Getting to be a world class athlete at the decathlon requires a regimen that demands that every part of your body be ideally honed. The individual events are grueling enough in their own right but especially so when track meets require you to do all of them over a two day period: 100-meter dash, long jump, shot put, high jump, 400-meter run, 110-meter hurdles, discus throw, pole vault, javelin throw, and 1500-meter distance race. Winning national and international decathlon competitions demands a heart and soul on fire, where you exist in a state of confidence and belief in yourself, perhaps so much so that visualizing and feeling the win means the win.
Ashton was poised for the race of his life and needed to run his best time ever in the Trials 1500-meter contest – the final decathlon event – to set a new world-record.

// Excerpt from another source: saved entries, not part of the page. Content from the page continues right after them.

-- ==== Sys2Proof/Machine/Figures.lean ====
section
/-! DEFINITION. Figure contexts and layers, their checks and derived fields, and the layer directories they allocate (R47 to R68, R116, R122, R128). -/

namespace Sys2Proof.Machine

/-! ## Reading and writing the byte maps of R49 and R57 -/

/-- Three I32 fields. -/
def v3At (bs : Bytes) (off : Nat) : V3 := { x := fieldI bs off 4, y := fieldI bs (off + 4) 4, z := fieldI bs (off + 8) 4 }

/-- Four I32 fields in the order w, x, y, z. -/
def quatAt (bs : Bytes) (off : Nat) : Quat :=
  { w := fieldI bs off 4, x := fieldI bs (off + 4) 4, y := fieldI bs (off + 8) 4, z := fieldI bs (off + 12) 4 }

/-- Four U16 fields. -/
def rectAt (bs : Bytes) (off : Nat) : Rect :=
  { x0 := fieldN bs off 2, y0 := fieldN bs (off + 2) 2, x1 := fieldN bs (off + 4) 2, y1 := fieldN bs (off + 6) 2 }

/-- A context's bytes 0x00 to 0x7F; the reserved bits of ctx_flags are ignored and read as zero (R14, R49). -/
def parseCtx (bs : Bytes) : Ctx :=
  { renderClass := fieldN bs 0 1, layerCount := fieldN bs 1 1, flags := fieldN bs 2 2 % 4, layerMask := fieldN bs 4 4,
    depthKey := fieldN bs 8 4, opacity := fieldN bs 12 2, rot := quatAt bs 0x10, trans := v3At bs 0x20, scale := fieldN bs 0x2C 4,
    bmin := v3At bs 0x30, bmax := v3At bs 0x3C, clip := rectAt bs 0x48 }

/-- A layer descriptor's 64 bytes (R57). -/
def parseLayer (bs : Bytes) : Layer :=
  { tilesX := fieldN bs 0 2, tilesY := fieldN bs 2 2, depthStep := fieldN bs 4 2, gradY := fieldI bs 6 1, gradC := fieldI bs 7 1,
    pitchU := fieldN bs 8 4, pitchV := fieldN bs 12 4, q := quatAt bs 0x10, origin := v3At bs 0x20, flags := fieldN bs 0x2C 1,
    maxRefine := fieldN bs 0x2D 1 }

/-- Layer descriptors that lie back to back. -/
def parseLayers (bs : Bytes) (n : Nat) : List Layer := (List.range n).map fun k => parseLayer (cut bs (64 * k) 64)

/-- The bytes of a vector. -/
def v3Bytes (v : V3) : Bytes := leInt 4 v.x ++ leInt 4 v.y ++ leInt 4 v.z

/-- The bytes of a quaternion. -/
def quatBytes (q : Quat) : Bytes := leInt 4 q.w ++ leInt 4 q.x ++ leInt 4 q.y ++ leInt 4 q.z

/-- The bytes of a rectangle. -/
def rectBytes (r : Rect) : Bytes := leBytes 2 r.x0 ++ leBytes 2 r.y0 ++ leBytes 2 r.x1 ++ leBytes 2 r.y1

/-- A live context's 256 bytes (R49). -/
def ctxBytes (f : Figure) : Bytes :=
  leBytes 1 f.ctx.renderClass ++ leBytes 1 f.ctx.layerCount ++ leBytes 2 f.ctx.flags ++ leBytes 4 f.ctx.layerMask ++
  leBytes 4 f.ctx.depthKey ++ leBytes 2 f.ctx.opacity ++ zeros 2 ++ quatBytes f.ctx.rot ++ v3Bytes f.ctx.trans ++
  leBytes 4 f.ctx.scale ++ v3Bytes f.ctx.bmin ++ v3Bytes f.ctx.bmax ++ rectBytes f.ctx.clip ++ zeros 48 ++
  leBytes 4 f.id ++ zeros 4 ++ v3Bytes f.rotM.r0 ++ v3Bytes f.rotM.r1 ++ v3Bytes f.rotM.r2 ++ v3Bytes f.pmin ++ v3Bytes f.pmax ++
  rectBytes f.screen ++ zeros 52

A good race meant qualifying for the Olympics and a great race meant becoming the favorite to win at the Olympics courtesy of a fresh world-record. On his home field track he felt the adoring crowd and heard their whispers as the race announcer stated the time needed for him to become the World’s Greatest Athlete. Puddles from the rain soaked the track; conditions were lousy to run a personal best.
With years of goals behind him, tens of thousands of hours of training under his belt, and the belief ‘I can do it’ playing over and over again in the seconds leading up to the race, Ashton walked up to the start line. He toed the white stripe as thousands of hushed fans, electrified by the moment, looked down with him. The starter’s gun sounded and he took off like a true payload rocket as a controlled powerful burn pushed him forward. The crowd surged as well, screaming and cheering, inspiring him to greatness.
“Those last 600 meters, that is when the crowd was lifting me up,” exclaimed Ashton after the race. “I knew there was no way I was not going to get the world record, in large part due to what was happening around the stadium. I was not running on my own legs. I felt the magic. It let me do what I was made to do.” Ashton ran his best race ever, broke the record and became the highest scoring decathlete in history. He embraced his mother and fiancée. And he cried, not just his years of tireless training had paid off but because the atmosphere in which he ran, with thousands raising the energy, was one of pure love.